|Cato Policy Analysis No. 106||May 23, 1988|
by Matthew B. Kibbe
Matthew B. Kibbe is a graduate student of economics and a fellow at the Center for the Study of Market Processes, George Mason University.
Thanks to the political clout of organized labor, a number of Washington's lawmakers have once again proposed to substantially raise the minimum wage employers may pay workers. Proposals from Sen. Edward Kennedy (D-Mass.) and Rep. Augustus Hawkins (D-Calif.) would raise the present minimum wage, $3.35, by nearly 40 percent, to $4.65, by 1990. An amendment to the House version of the bill, sponsored by Rep. Carl Perkins (D- Ky.), is even more generous; it would raise the minimum wage to $5.05 by 1992.
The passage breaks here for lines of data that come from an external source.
/-- Reset: the state right after reset, and the state after a reset that the step takes in whatever state the machine was, have the
values R60 and R390 state: pc 0, PSW[7:0] and the reserved bits 0 (supervisor mode, interrupts disabled, R15 naming SPI), EVB 0 and
not yet written. That the step keeps memory and the pending inputs and consumes the request, and which registers are free after it
(the spec's decision D20), are the model's choices of log 18: R390 leaves memory and the pending requests to the platform. The zeros
that `State.reset` gives the registers without a stated value are not claimed (log 3). -/
def Obligations.ResetValues : Prop :=
  (State.reset.pc = 0 ∧ State.reset.psw &&& 0xFFFF32FF = 0 ∧ State.reset.evb = 0 ∧ State.reset.evbWritten = false
    ∧ slotOf State.reset 15 = .spi)
  ∧ ∀ s : State, s.resetRequest = true → ∃ t, step s = .next t ∧ t.pc = 0 ∧ t.psw &&& 0xFFFF32FF = 0
    ∧ t.evb = 0 ∧ t.evbWritten = false ∧ slotOf t 15 = .spi ∧ t.bpc.getLsbD 0 = false
    ∧ t.mem = s.mem ∧ t.platform = s.platform ∧ t.eiPending = s.eiPending ∧ t.cpiPending = s.cpiPending ∧ t.copDisabled = s.copDisabled
    ∧ t.resetRequest = false

/-! ### Registers -/

/-- R15 is SPI when SM = 0 and SPU when SM = 1, to read and to write; the other stack pointer is untouched (R22). -/
def Obligations.StackPointerBank : Prop :=
  ∀ (s : State) (d r : RegNum),
    (psw_sm s.psw = false →
      (∃ t, exec (.mv 15 r) s = .next t ∧ t.spi = readReg s r ∧ t.spu = s.spu ∧ t.gpr = s.gpr) ∧ readReg s 15 = s.spi)
    ∧ (psw_sm s.psw = true →
      (∃ t, exec (.mv 15 r) s = .next t ∧ t.spu = readReg s r ∧ t.spi = s.spi ∧ t.gpr = s.gpr) ∧ readReg s 15 = s.spu)
    ∧ (∃ t, exec (.mv d 15) s = .next t ∧ readReg t d = if psw_sm s.psw then s.spu else s.spi)

/-! ### Arithmetic and logic -/

/-- ADD, SUB, NEG, AND, OR, XOR, NOT and MV: the new value of the destination; C, the other registers, the special registers and
memory unchanged. -/
def Obligations.RegisterAluResults : Prop :=
  ∀ (s : State) (d r : RegNum),
    WritesReg 2 s (exec (.add d r) s) d (BitVec.ofNat 32 ((readReg s d).toNat + (readReg s r).toNat))
    ∧ WritesReg 2 s (exec (.sub d r) s) d (BitVec.ofInt 32 ((readReg s d).toNat - (readReg s r).toNat))
    ∧ WritesReg 2 s (exec (.neg d r) s) d (BitVec.ofInt 32 (-(readReg s r).toNat))
    ∧ WritesReg 2 s (exec (.and d r) s) d (readReg s d &&& readReg s r)
    ∧ WritesReg 2 s (exec (.or d r) s) d (readReg s d ||| readReg s r)
    ∧ WritesReg 2 s (exec (.xor d r) s) d (readReg s d ^^^ readReg s r)
    ∧ WritesReg 2 s (exec (.not d r) s) d (~~~ readReg s r)
    ∧ WritesReg 2 s (exec (.mv d r) s) d (readReg s r)
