-- ==== Sys2Proof/Tests/Slice0.lean ====
section
/-! SUPPORT. The model's own tests, each on fixed values, and the witnesses that the hypotheses of the statements can be met.
Expected results are those of `95_test_vectors.md` and of the examples in the instruction rules. -/

namespace Sys2Proof.Tests

open Sys2Proof.Machine

/-! ### Well-formedness: each check refuses an ill-formed term -/

theorem test_wellFormed_rac_refuses : (Instr.rac 0 0 3).wellFormed Encoding.standard = false ∧ (Instr.rac 0 0 0).wellFormed Encoding.standard = false := by decide
theorem test_wellFormed_rach_refuses : (Instr.rach 1 0 0).wellFormed Encoding.standard = false ∧ (Instr.rach 1 0 2).wellFormed Encoding.standard = true := by decide
theorem test_wellFormed_opecp_refuses : (Instr.opecp 0 0 0 0).wellFormed Encoding.standard = false := by decide

/-- An encoding of OPECP that a platform might supply, invented for these tests: major 1101, sub-op 0111. -/
def someOpecp : Encoding :=
  { Encoding.standard with
    opecp := some { pattern := { mask := 0xF0F00F00, bits := 0xD0700000 }, cdstAt := 24, csrcAt := 16, cpidAt := 12, instAt := 0 } }

/-- `cpid` has 4 bits and `inst` 8 by default; with a supplied encoding OPECP is an instruction. -/
theorem test_wellFormed_coprocessor_fields :
    (Instr.mvfcp 0 0 0x100 0).wellFormed Encoding.standard = false ∧ (Instr.mvtcp 0 0 0 0x10).wellFormed Encoding.standard = false
      ∧ (Instr.opecp 0 0 0 0x10).wellFormed someOpecp = false ∧ (Instr.opecp 1 2 0xFF 0xF).wellFormed someOpecp = true := by decide

/-- An encoding of OPECP with a constant bit outside its mask, with two fields in one place, in the place of MVFCP, or of 16 bits. -/
theorem test_encoding_wf_refuses : someOpecp.wf = true
    ∧ ([{ pattern := { mask := 0xF0F00F00, bits := 0xD0700080 }, cdstAt := 24, csrcAt := 16, cpidAt := 12, instAt := 0 },
        { pattern := { mask := 0xF0F00F00, bits := 0xD0700000 }, cdstAt := 24, csrcAt := 24, cpidAt := 12, instAt := 0 },
        { pattern := { mask := 0xF0F00F00, bits := 0xD0500000 }, cdstAt := 24, csrcAt := 16, cpidAt := 12, instAt := 0 },
        { pattern := { mask := 0x70F00F00, bits := 0x50700000 }, cdstAt := 24, csrcAt := 16, cpidAt := 12, instAt := 0 }]
        : List OpecpEncoding).all (fun o => !o.wf Encoding.standard) = true := by decide

/-- A region that begins inside a word. -/
theorem test_platform_wf_refuses_region :
    { Platform.reference with memMap := [{ base := 0x1002, size := 4, kind := .device }] }.wf = false
      ∧ { Platform.reference with memMap := [{ base := 0x1000, size := 4, kind := .device }] }.wf = true := by decide

theorem test_platform_wf_refuses_shared_entry :
    { Platform.reference with ae := Platform.reference.rie }.wf = false ∧ Platform.reference.wf = true := by decide

/-! ### Decoding -/

/-- The 16-bit forms of the family, each word written out from its pattern with the fields at distinct values. -/
theorem test_decode16_LoadStore : (([
  (0b0010000111000010#16, .ldInd 1 2),
  (0b0010000111100010#16, .ldPost 1 2),
  (0b0010000110000010#16, .ldbInd 1 2),
  (0b0010000110010010#16, .ldubInd 1 2),
  (0b0010000110100010#16, .ldhInd 1 2),
  (0b0010000110110010#16, .lduhInd 1 2),
  (0b0010000111010010#16, .lock 1 2),
  (0b0010001101000100#16, .stInd 3 4),
  (0b0010001101100100#16, .stPreInc 3 4),
  (0b0010001101110100#16, .stPreDec 3 4),
  (0b0010001100000100#16, .stbInd 3 4),
  (0b0010001100010100#16, .stbPost 3 4),
  (0b0010001100100100#16, .sthInd 3 4),
  (0b0010001100110100#16, .sthPost 3 4),
  (0b0010001101010100#16, .unlock 3 4)] : List (Half × Instr)).all (fun p => decode16 p.1 == some p.2)) = true := by
  decide

/-- The 32-bit forms of the family, each word written out from its pattern with the fields at distinct values. -/
theorem test_decode32_LoadStore : (([
  (0b10100001110000101111111111111110#32, .ldDisp 1 0xfffe 2),
  (0b10100001100000101111111111111110#32, .ldbDisp 1 0xfffe 2),
  (0b10100001100100101111111111111110#32, .ldubDisp 1 0xfffe 2),
  (0b10100001101000101111111111111110#32, .ldhDisp 1 0xfffe 2),
  (0b10100001101100101111111111111110#32, .lduhDisp 1 0xfffe 2),
  (0b10100011010001001111111111111110#32, .stDisp 3 0xfffe 4),
  (0b10100011000001001111111111111110#32, .stbDisp 3 0xfffe 4),
  (0b10100011001001001111111111111110#32, .sthDisp 3 0xfffe 4)] : List (Word × Instr)).all (fun p => decode32 Encoding.standard p.1 == some p.2)) = true := by
  decide

/-- The 16-bit forms of the family, each word written out from its pattern with the fields at distinct values. -/
theorem test_decode16_Transfer : (([
  (0b0110000110000001#16, .ldi8 1 129),
  (0b0001000110000010#16, .mv 1 2),
  (0b0001000110010010#16, .mvfc 1 2),
  (0b0001000110100010#16, .mvtc 2 1)] : List (Half × Instr)).all (fun p => decode16 p.1 == some p.2)) = true := by
  decide
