-- ==== Sys2Proof/Machine/Step.lean ====
section
/-! DEFINITION. One step of the machine, and the placing of a command where the next step takes it. -/

namespace Sys2Proof.Machine

open Sys2Proof

/-- One step: the next event's agent takes its turn. -/
def step (s : State) : Host.Outcome State Fault Refusal :=
  agentStep s.nextEvent.1 s.nextEvent.2

/-- `s` with the command byte `w` (bits above `nbits` zero) where the next step takes its command (log 2). -/
def State.withFetchWord (s : State) (nbits w : Nat) : State :=
  s.withPendingByte (BitVec.ofNat 8 (w % 2 ^ nbits))

end Sys2Proof.Machine
end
Members of Congress who support an increase in the minimum wage have all but monopolized the ethical high ground, using an appeal to simple economic justice as the single important justification for their position. The proponents argue for a "fair" minimum wage, as though government could simply legislate wealth into existence. Kennedy finds it "unacceptable" that the present minimum wage "does not permit full-time workers to provide the bare necessities for their families."
In reality, full-time employees make up only a small percentage of the total number of people earning the minimum wage. The proponents' use of such straw men not only confuses the issue but also suggests that there are other, less sincere motivations for supporting an increase in the minimum wage.
Minimum-wage legislation is and always has been the result of special-interest politics. Behind the rhetoric of economic justice and fairness lie purely self-serving political considerations. A particularly glib admission of this fact was recently made by a Democratic House aide, who claimed during a congressional battle over increases in the minimum wage that Democratic proponents would "throw numbers out till nobody can have faith in the numbers, and then political considerations will win. That's how we do it every time."
The simple truth about the issue is that any minimum-wage rate that is forced onto the market will have only negative effects on the distribution of economic justice. Minimum-wage legislation, by its very nature, benefits some at the expense of the least experienced, least productive, and poorest workers.